You don’t have to use the formula API. The helpers also accept models fit with statsmodels’ array API (sm.OLS(y, X) / sm.GLM(...)), which is handy when your design matrix is already built. get_regression_points() reconstructs the per-observation table from the design matrix (the constant column becomes the intercept term and is dropped from the points):

import statsmodels.api as sm

X = sm.add_constant(houses.select("living_area", "bedrooms").to_pandas())
y = houses["price"].to_pandas()
array_model = sm.OLS(y, X).fit()

get_regression_table(array_model)

shape: (3, 7)

term	estimate	std_error	statistic	p_value	lower_ci	upper_ci
str	f64	f64	f64	f64	f64	f64
"intercept"	20986.094	6816.251	3.079	0.002	7611.128	34361.06
"living_area"	93.842	3.109	30.183	0.0	87.741	99.943
"bedrooms"	-7483.095	2783.531	-2.688	0.007	-12944.988	-2021.203

get_regression_points(array_model).head()

shape: (5, 6)

ID	price	living_area	bedrooms	price_hat	residual
i64	f64	f64	f64	f64	f64
1	142212.0	1982.0	3.0	184531.942	-42319.942
2	134865.0	1676.0	3.0	155816.245	-20951.245
3	118007.0	1694.0	3.0	157505.404	-39498.404
4	138297.0	1800.0	2.0	174935.767	-36638.767
5	129470.0	2088.0	3.0	194479.21	-65009.21

3D regression plane¶

plot_3d_regression() draws an interactive 3D scatter of an outcome against two numeric predictors, with the fitted regression plane overlaid (a plotly figure):

from moderndive import plot_3d_regression

plot_3d_regression(houses, "price ~ living_area + bedrooms")

../_images/0218550d1cce365635978eb084ca0702f2328110cfa01a739c30d597854355ed.png

Visualizing models¶

Two ports of R moderndive’s ggplot helpers, both dual-engine. A parallel-slopes model — one common slope with a separate intercept per group:

from moderndive import gg_parallel_slopes, gg_categorical_model

evals = md.load_evals()
gg_parallel_slopes(evals, response="score", explanatory="age", by="gender")  # plotly

../_images/0ffc2b69d5db1519a915b9481e98ecb7d2cc9ccaa12a5b0098c2761098e977ed.png

The same plot via the plotnine engine:

gg_parallel_slopes(evals, response="score", explanatory="age", by="gender", engine="plotnine")

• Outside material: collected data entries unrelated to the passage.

theorem witness_RemoteAtomic :
    (wramo 1).begins (.ramo framo) = true ∧ ((wramo 1).me.readS 2).toNat % amoBytes 0 = 0
    ∧ (wramo 1).me.remote = some (0, 0) ∧ (wramo 1).me.resend = false ∧ (wramo 1).copying = [] ∧ (wramo 2).copying = []
    ∧ ((wramo 1).chan 0 0).node = (((wramo 1).me.readS 2).extractLsb' 44 20).toNat
    ∧ (wramo 1).ctx 0 = (wramo 2).ctx 0 ∧ ((wramo 1).ctx 0).slot 0 0 = 0x1000
    ∧ ((wramo 1).areaRead 0 0x1008 4).toOption = some 0
    ∧ ((wramo 1).areaRead 0 0x1014 2).toOption = some (1 + 1 * 256) ∧ ((wramo 1).areaRead 0 0x1014 1).toOption = some 1
    ∧ (wramo 2).begins (.ramo framo) = true ∧ ((wramo 2).areaRead 0 0x1014 2).toOption = some (2 + 1 * 256)
    ∧ ((wramo 2).areaRead 0 0x1014 1).toOption = some 2 ∧ ((wramo 2).areaRead 0 0x1016 1).toOption = some 1
    ∧ ((wramo 2).areaRead 0 0x1000 8).toOption = some 9 ∧ ((wramo 2).areaWrite 0 0x1014 1 0).toOption.isSome = true := by
  decide +kernel

def frs : AtF := { at0 with va := 2, vb := 3 }
/-- The same with the channel to the own node, whose requests leave by no port. -/
def wrs : State :=
  let s := (wnet (fun h => h.writeS 2 0x100)).homeWrite 0x42000 (bytesOf 8 (2 ^ 63))
  s.setCtx 0 { s.ctx 0 with chans := [(0, { Chan.reset with inc := some 1 })] }
def rsChan : EStateM.Result Stop State Nat := (remoteChan (wrs.me.readS 2) 3).run wrs
def rsIssue : EStateM.Result Stop State (BitVec 32) := (remoteIssue frs 0 3 (wrs.me.readS 2) 0 0).run (endOf rsChan)
def rsSend : EStateM.Result Stop State Unit := (remoteSend 0 0 3 (valOf 0 rsIssue)).run (endOf rsIssue)

theorem witness_RemoteAccess :
    (wrs.begins (.rstore frs) = true ∧ (wrs.me.readS 2).toNat % 8 = 0 ∧ wrs.me.remote = none ∧ wrs.me.xfers = [] ∧ wrs.dirtyHeld wrs.coreNo = false
      ∧ ends rsChan = true ∧ valOf 9 rsChan = 0 ∧ ends rsIssue = true ∧ ends rsSend = true
      ∧ ((endOf rsSend).chan 0 0).sent.any (fun x => x.instr == 3 && x.id == valOf 0 rsIssue && x.tries == 0) = false
      ∧ ((endOf rsSend).chan 0 0).held.any (fun x => x.instr == 3 && x.id == valOf 0 rsIssue && x.tries == 0) = false)
    ∧ (wnet (fun h => { h with rloadTag := some (0, 0), rload := some (1, 7) })).begins (.rload { at0 with vd := 1, va := 2 }) = true
    ∧ (wnet (fun h => { h with rloadTag := some (0, 0) })).begins (.rload { at0 with vd := 1, va := 2 }) = true
    ∧ wrs.begins (.rdrain at0) = true ∧ wrs.remoteIdle = true ∧ (endOf rsIssue).begins (.rdrain at0) = true ∧ (endOf rsIssue).remotePending = true := by
  decide +kernel

/-- A descriptor at address 0: 16 bytes from 0x100 to 0x200. -/
def wxf (vl : BitVec 18) : State :=
  [(1, [1]), (9, [2]), (16, [16])].foldl (fun s p => s.homeWrite (0x40000 + p.1) p.2) (world (fun h => { h with vl := vl }))
def fx : EnF := { en0 with vd := 1, va := 0 }
def xdesc : EStateM.Result Stop State (List Nat) := (readDesc ((wxf 1).me.readS 0)).run (wxf 1)
def xasked : Option Transfer := asked (endOf xdesc) (wxf 1).me fx false 0 (valOf [] xdesc)
def xpins (t : Transfer) : EStateM.Result Stop State (Pins × Option Nat) :=
  (t.pinAll false ((wxf 1).me.readS 0) (List.range (max t.input t.count)) { pages := [], maps := [] }).run
    ((endOf xdesc).walkedPages .read false ((List.range (max t.input t.count)).flatMap t.touches))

../_images/3ec3ea82f0ce2fca4c9d5d5f33306bf847f1f60e7bc8a9ee305d09f6d2f4d10e.png

A regression with a single categorical predictor (geom_categorical_model() is an alias of gg_categorical_model()):

gg_categorical_model(evals, response="score", explanatory="rank")

../_images/e1033ced41fd633d891010cfbeb7e94f3e5963b40c701f09b10335574af609c3.png

For the plotnine engine you can also drop the parallel-slopes lines onto your own ggplot with geom_parallel_slopes().

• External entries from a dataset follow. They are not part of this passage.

/-- The command that stands for the end ERROR of a transfer. -/
def errorEnd (p : Pins) : TransferKind → Instr
  | .stripHeaderRead _ => .stripHeaderReadComplete .error
  | .stepRead _ => .stepReadComplete .error
  | .linkRead => .linkRereadComplete .error
  | .retireWrite _ => .retireWriteComplete .error
  | .sheetHeaderRead => .sheetHeaderReadComplete .error
  | .recordWrite _ => .recordWriteComplete .error
  | .sheetHeaderWrite _ => .sheetHeaderWriteComplete .error
  | .dcbRead => .dcbReadComplete .error p
  | .limitsRead => .limitsReadComplete .error
  | .tallyWriteLow _ | .tallyWriteHigh _ => .tallyWriteComplete .error

/-! ## Words of the statements: what the FU asks for next (R17, R20, R23, R29, R33) -/

/-- The oldest strip is not RETIRE_READY, so no retire write comes before a read. -/
def NoRetireFirst (t : State) : Prop := ∀ x ∈ t.fu.table.head?, x.state ≠ .retireReady

/-- The retire write of an oldest strip that is RETIRE_READY is asked for, with the present PT. -/
def RetireAsked (t : State) : Prop :=
  ∀ x, t.fu.table.head? = some x → x.state = .retireReady → ∀ o, x.outcome = some o →
    t.bp.holds (asked (.retireWrite { outcome := o, admitted := x.stepsAdmitted, pt := t.tb.pt.setWidth 32 })
      (x.address + 24#64))

/-- The read of the next step of a newest strip that is FETCHING is asked for when the queue of 32 has room: of two
steps where two remain unfetched and there is room for both, of one otherwise; without room nothing is asked for. -/
def StepsAsked (t : State) : Prop :=
  t.fu.state = .fetching → NoRetireFirst t → ∀ x, t.fu.newest = some x → x.state = .fetching →
    let room := 32 - t.su.queue.length
    let left := x.stepCount.toNat - x.stepsFetched
    (room = 0 → t.bp.outstanding .fu = false) ∧
      (0 < room → t.bp.holds
        (asked (.stepRead (decide (2 ≤ left ∧ 2 ≤ room))) (x.address + BitVec.ofNat 64 (32 + 32 * x.stepsFetched))))

/-- What a FETCHING unit asks for after an event that leaves it without a transfer: the retire write first, then the
next step read. -/
def FetchAsked (t : State) : Prop := RetireAsked t ∧ StepsAsked t

/-- The header at `a`, of the strip of sequence `q`, is the next one: its read is asked for when its slot is free and no
retire write comes first, and its address is kept otherwise. -/
def HeaderNext (a : Addr) (q : Word) (t : State) : Prop :=
  let free : Prop := ∀ x ∈ t.fu.table, x.number.val ≠ q.toNat % 8
  (NoRetireFirst t → free → t.fu.nextAddress = none ∧ t.fu.nextSequence = q + 1#32 ∧
    t.bp.holds (asked (.stripHeaderRead q) a)) ∧
    (¬(NoRetireFirst t ∧ free) → t.fu.nextAddress = some a ∧ t.fu.nextSequence = q) ∧
      (NoRetireFirst t → ¬free → t.bp.outstanding .fu = false)

/-- The wanted re-read of the watched tail's link is asked for, and counted, unless a retire write comes first; then it
stays wanted. -/
def LinkAsked (s t : State) : Prop :=
  (NoRetireFirst t → (∀ x, t.fu.newest = some x → t.bp.holds (asked .linkRead x.address)) ∧ t.fu.rereadWanted = false ∧
    t.ev.tallies[14] = satAdd s.ev.tallies[14] 1) ∧
    (¬NoRetireFirst t → t.fu.rereadWanted = true ∧ t.ev.tallies[14] = s.ev.tallies[14])
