/-- STEP_ADMISSION of steps that do not simply wait in the agenda, of a state between events with no application
outstanding: a step that fails validation, point by point, ends the program FAULTED with BAD_STEP, and one that passes
is numbered unless LATE_STOP turns it away; a late one raises LATE, is dropped with its record under LATE_DROP, ends the
program with LATE_STOP under LATE_STOP, and is applied at once under LATE_APPLY, a late END under LATE_DROP too, as is a
step due at PT: SET, PULSE and TRAIN move their lines, the latter two leaving their trail, MARK and APPLY_LIMITS offer
their records, END closes the program; an END due later closes admission and empties the queue; the late applied, late
dropped and agenda applications tallies and the counts of the offers follow; after any step but an END, a FU without a
transfer asks for the read that the room made allows, and STARVED is raised if the queue runs empty under a WATCHING FU
(R20, R32, R44, R50 to R52, R54 to R57, R153). That an APPLY_LIMITS whose hold limits escalate a hold raises no STARVED
is log entry 36, and that the SU's records stand before the OS's and the GU's records of their step is log entry 6. -/
def Obligations.StepsRefusedLateAndLast : Prop :=
  ∀ (s : State) (q : QueuedStep) (rest : List QueuedStep), Quiet s → Rested s → applicationDue s = false →
    s.su.queue = q :: rest → mayAdmit q s = true → Retiring s →
      let goesOn (t : State) : Prop := StarvedJudged s t ∧ (s.bp.outstanding .fu = false → FetchAsked t)
      (stepKindOf q.step.kind = none → ∃ t, exec .stepAdmission s = .next t ∧ Aborted .faulted .badStep s t ∧
        t.cp = s.cp) ∧
        (∀ k, stepKindOf q.step.kind = some k → k ≠ .wait → fieldsOk k q.step s = false ∨ timesOk k q.step s = false →
          ∃ t, exec .stepAdmission s = .next t ∧ Aborted .faulted .badStep s t ∧ t.cp = s.cp) ∧
          (stepKindOf q.step.kind = some .wait → waiterOf q.step s = none →
            ∃ t, exec .stepAdmission s = .next t ∧ Aborted .faulted .badStep s t ∧ t.cp = s.cp) ∧
            (∀ k ek, stepKindOf q.step.kind = some k → k.entryKind = some ek → k ≠ .endProgram →
              fieldsOk k q.step s = true → timesOk k q.step s = true → dueOf s q.step < s.tb.pt.toNat →
                (s.su.latePolicy = .drop → ∃ t, exec .stepAdmission s = .next t ∧
                  t.su = { s.su with
                    queue := rest
                    admissionCount := s.su.admissionCount + 1#32
                    cursor := BitVec.ofNat 48 (dueOf s q.step + if k = .train then q.step.count.toNat * q.step.period.toNat else 0) } ∧
                    t.jw.fifo = (s.jw.offer (lateRecord s 2 (dueOf s q.step) q.step.tag)).fifo ∧
                      t.ev.tallies[1] = s.ev.tallies[1] ∧ t.ev.tallies[2] = satAdd s.ev.tallies[2] 1 ∧
                        t.ev.tallies[3] = s.ev.tallies[3] ∧ OffersCounted 1 s t ∧ goesOn t ∧
                          pendingCause .late t = true ∧ t.os = s.os ∧ t.gu = s.gu ∧ t.tb = s.tb ∧ t.cx = s.cx ∧
                            t.cp = s.cp) ∧
                  (s.su.latePolicy = .stop → ∃ t, exec .stepAdmission s = .next t ∧
                    Aborted .faulted .lateStop s t ∧
                      (s.jw.offer (lateRecord s 0 (dueOf s q.step) q.step.tag)).fifo <+: t.jw.fifo ∧
                      OffersCountedWith 1 s t ∧ pendingCause .late t = true ∧ t.ev.tallies[0] = s.ev.tallies[0] ∧
                      t.ev.tallies[1] = s.ev.tallies[1] ∧ t.ev.tallies[2] = s.ev.tallies[2] ∧ t.cp = s.cp) ∧
                    (s.su.latePolicy = .apply → k = .set → ∃ t, exec .stepAdmission s = .next t ∧
                      t.su = { s.su with
                        queue := rest, admissionCount := s.su.admissionCount + 1#32,
                        cursor := BitVec.ofNat 48 (dueOf s q.step) } ∧
                        t.os = (osBatch [{ mask := q.step.mask, levels := q.step.pattern }] s).os ∧
                          pendingCause .late t = true ∧ t.tb = s.tb ∧ t.cx = s.cx ∧ t.cp = s.cp)) ∧
              (stepKindOf q.step.kind = some .set → fieldsOk .set q.step s = true → dueOf s q.step = s.tb.pt.toNat →
                ∃ t, exec .stepAdmission s = .next t ∧
                  t.su = { s.su with
                    queue := rest, admissionCount := s.su.admissionCount + 1#32, cursor := s.tb.pt } ∧
                    t.os = (osBatch [{ mask := q.step.mask, levels := q.step.pattern }] s).os ∧ t.tb = s.tb ∧
                      t.cx = s.cx ∧ t.cp = s.cp) ∧
                (stepKindOf q.step.kind = some .endProgram → timesOk .endProgram q.step s = true →
                  s.tb.pt.toNat < dueOf s q.step →
                    ∃ t, exec .stepAdmission s = .next t ∧ t.su.program = .running ∧ t.su.admissionOpen = false ∧
                      t.su.queue = [] ∧ t.su.agenda.length = s.su.agenda.length + 1 ∧
                        (∀ e, t.su.agenda.getLast? = some e → e.kind = .endProgram ∧
                          e.due = BitVec.ofNat 48 (dueOf s q.step)) ∧
                          t.fu.state ≠ .fetching ∧ t.fu.state ≠ .watching ∧ t.os = s.os ∧ t.gu = s.gu ∧
                            t.tb = s.tb ∧ t.cx = s.cx ∧ t.cp = s.cp ∧ t.jw.fifo = s.jw.fifo) ∧
      (let p := q.step;
        let kind := p.kind.toNat
        let due := dueOf s p
        let late : Prop := due < s.tb.pt.toNat
        let now : Prop := due = s.tb.pt.toNat ∨ (late ∧ (s.su.latePolicy = .apply ∨ (kind = 8 ∧ s.su.latePolicy = .drop)))
        let record (k : RecordKind) (flags : Byte) (v1 v2 : Word) : Record :=
          { kind := k, source := 0xFF#8, flags := flags, stamp := s.tb.tl.setWidth 40, value1 := v1, value2 := v2 }
        let lateness : Word :=
          if s.tb.pt.toNat - due < 2 ^ 32 then BitVec.ofNat 32 (s.tb.pt.toNat - due) else 0xFFFFFFFF#32
        let judged : JournalWriter := if late then s.jw.offer (record .late 1#8 lateness p.tag) else s.jw
        let numbered (cursor : Nat) (entries : List Entry) : ScheduleUnit :=
          { s.su with
            queue := rest, admissionCount := s.su.admissionCount + 1#32, cursor := BitVec.ofNat 48 cursor,
            agenda := s.su.agenda ++ entries }
        let trail (k : EntryKind) : Entry :=
          { due := s.tb.pt + p.width.setWidth 48, kind := k, mask := p.mask, pattern := p.pattern, width := p.width,
            period := p.period, remaining := p.count, tag := p.tag, notify := p.notify,
            sequence := s.su.admissionCount, slot := q.slot }
        let reports : Nat := if late then 1 else 0
        let others (t : State) : Prop :=
          t.tb.tl = s.tb.tl ∧ t.tb.pt = s.tb.pt ∧ t.cx = s.cx ∧ t.pins = s.pins ∧
            (late → pendingCause .late t = true) ∧ t.ev.tallies[1] = satAdd s.ev.tallies[1] reports ∧
              t.ev.tallies[2] = s.ev.tallies[2] ∧ t.ev.tallies[3] = satAdd s.ev.tallies[3] 1
        (BadStep s p → ∃ t, exec .stepAdmission s = .next t ∧ Aborted .faulted .badStep s t ∧ t.cp = s.cp) ∧
          (¬BadStep s p → ¬(kind ≠ 4 ∧ kind ≠ 5 ∧ late ∧ s.su.latePolicy = .stop) →
            ∃ t, exec .stepAdmission s = .next t ∧ t.su.admissionCount = s.su.admissionCount + 1#32 ∧
              t.ev.tallies[0] = satAdd s.ev.tallies[0] 1) ∧
            (¬BadStep s p → now →
              (kind = 1 → ∃ t, exec .stepAdmission s = .next t ∧ t.su = numbered due [] ∧
                t.os = (osBatch [{ mask := p.mask, levels := p.pattern }] s).os ∧ t.cp = s.cp ∧ others t ∧ goesOn t) ∧
                (kind = 2 → ∃ t, exec .stepAdmission s = .next t ∧ t.su = numbered due [trail .pulseTrail] ∧
                  t.os = (osBatch [{ mask := p.mask, levels := p.pattern }] s).os ∧ t.cp = s.cp ∧ others t ∧ goesOn t) ∧
                  (kind = 3 → ∃ t, exec .stepAdmission s = .next t ∧
                    t.su = numbered (due + p.count.toNat * p.period.toNat) [trail .trainTrail] ∧
                      t.os = (osBatch [{ mask := p.mask, levels := p.pattern }] s).os ∧ t.cp = s.cp ∧ others t ∧
                        goesOn t) ∧
                    (kind = 6 → ∃ t, exec .stepAdmission s = .next t ∧ t.su = numbered due [] ∧
                      t.jw.fifo = (judged.offer (record .mark 0#8 p.tag (s.tb.pt.setWidth 32))).fifo ∧
                        (p.notify = true → pendingCause .mark t = true) ∧ OffersCounted (reports + 1) s t ∧
                          t.os = s.os ∧ t.gu = s.gu ∧ t.cp = s.cp ∧ others t ∧ goesOn t) ∧
                      (kind = 7 → s.cp.staged = none → ∃ t, exec .stepAdmission s = .next t ∧
                        t.su = numbered due [] ∧ t.jw.fifo = (judged.offer (record .limits 2#8 0#32 0#32)).fifo ∧
                          OffersCounted (reports + 1) s t ∧
                          t.os = s.os ∧ t.gu = s.gu ∧ t.cp = s.cp ∧ others t ∧ goesOn t) ∧
                        (∀ b, kind = 7 → s.cp.staged = some b → ∃ t, exec .stepAdmission s = .next t ∧
                          t.cp = { s.cp with active := b.limits, staged := none } ∧
                            (judged.offer (record .limits (if b.replaced then 5#8 else 1#8) 0#32 0#32)).fifo <+:
                              t.jw.fifo ∧ others t ∧ goesOn t ∧
                                ((∀ n : Fin 4, s.gu.inputs[n].state ≠ .active) → t.su = numbered due [])) ∧
                          (kind = 8 → ∃ t, exec .stepAdmission s = .next t ∧
                            t.su = { numbered due [] with
                              program := if s.su.agenda = [] then .stopping else .draining
                              outcome := .ended
                              reason := .none
                              admissionOpen := false
                              queue := []
                              waiter := none } ∧ t.jw.fifo = judged.fifo ∧ OffersCounted reports s t ∧
                                t.os = s.os ∧ t.gu = s.gu ∧ t.cp = s.cp ∧ others t)))

/-! ## Ends of the Fetch Unit's transfers (chapter 2) -/

/-- STRIP_HEADER_READ_COMPLETE, of a FETCHING unit between events: a good header makes the strip tracked with no step
fetched, and its first step or two are asked for when the queue has room; a bad one is tracked as REJECTED and ends the
program with BAD_STRIP; an ERROR ends it with BUS_READ and counts, at once when it is the first strip's; with nothing in
flight an end does nothing (R17 to R20, R33, R34, R189). An event whose condition does not hold has no effect by log
entry 5. -/
def Obligations.StripHeaderArrives : Prop :=
  ∀ (s : State), Quiet s → Rested s → s.bp.Filed → s.fu.state = .fetching → s.fu.doneNotice = none →
    (∀ r, s.bp.inFlight = none → exec (.stripHeaderReadComplete r) s = .next s) ∧
      ∀ (q : Word) (a : Addr), inFlightIs s (.stripHeaderRead q) a →
        (∀ d : Vector Byte 32,
          let h := stripHeaderOf d.toList
          let sl := Slot.arrived a q h
          (1 ≤ h.stepCount.toNat → h.stepCount.toNat ≤ 63 → h.retireState = 0#8 →
            ∃ t, exec (.stripHeaderReadComplete (.ok d)) s = .next t ∧ t.fu.table = s.fu.table ++ [sl] ∧
              t.fu.link = h.link ∧ t.fu.state = .fetching ∧ (s.bp.fu = none → FetchAsked t) ∧ t.su = s.su ∧
                t.os = s.os ∧ t.gu = s.gu ∧ t.tb = s.tb ∧ t.cx = s.cx ∧ t.cp = s.cp ∧ t.jw.fifo = s.jw.fifo) ∧
            (h.stepCount.toNat = 0 ∨ 63 < h.stepCount.toNat ∨ h.retireState ≠ 0#8 →
              s.su.program = .running ∨ s.su.program = .draining →
                ∃ t, exec (.stripHeaderReadComplete (.ok d)) s = .next t ∧ Aborted .faulted .badStrip s t ∧
                  t.fu.newest = some { sl with state := .retireReady, outcome := some .rejected } ∧ t.cp = s.cp)) ∧
          (s.su.program = .running ∨ s.su.program = .draining → s.fu.table ≠ [] →
            ∃ t, exec (.stripHeaderReadComplete .error) s = .next t ∧ Aborted .faulted .busRead s t ∧
              pendingCause .busError t = true ∧ t.cp = s.cp) ∧
            (s.su.program = .running → Untracked s →
              ∃ t, exec (.stripHeaderReadComplete .error) s = .next t ∧ EndedAtOnce .faulted .busRead s t ∧
                pendingCause .busError t = true)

Inference for regression coefficients¶

fit() runs the regression on every bootstrap/permutation replicate, giving a distribution per coefficient. Pair it with visualize_fit and per-facet shading:

from moderndive import specify
from moderndive.infer.viz import visualize_fit
from moderndive import shade_confidence_interval, shade_p_value

f = "price ~ living_area + bedrooms"
obs_fit = houses.specify(formula=f).fit()

# Bootstrap distribution of each coefficient → per-term CIs
boot_fit = houses.specify(formula=f).generate(reps=1000, type="bootstrap", seed=1).fit()
boot_fit.get_confidence_interval(level=0.95)          # one row per term
visualize_fit(boot_fit) + shade_confidence_interval(boot_fit.get_confidence_interval())

# Null distribution → per-term p-values, each facet shaded at its own estimate
null_fit = (
    houses.specify(formula=f).hypothesize(null="independence")
    .generate(reps=1000, type="permute", seed=1).fit()
)
null_fit.get_p_value(obs_stat=obs_fit, direction="two-sided")
visualize_fit(null_fit) + shade_p_value(obs_stat=obs_fit, direction="two-sided")

../_images/f6e10c78431076a6963b4233f89f655005a3abddb04acc3c212872af6e2f6c4c.png

Per-facet shading works in both engines: shade_p_value / shade_confidence_interval accept the observed FitResult or a term-keyed table, and each facet is shaded from its own value.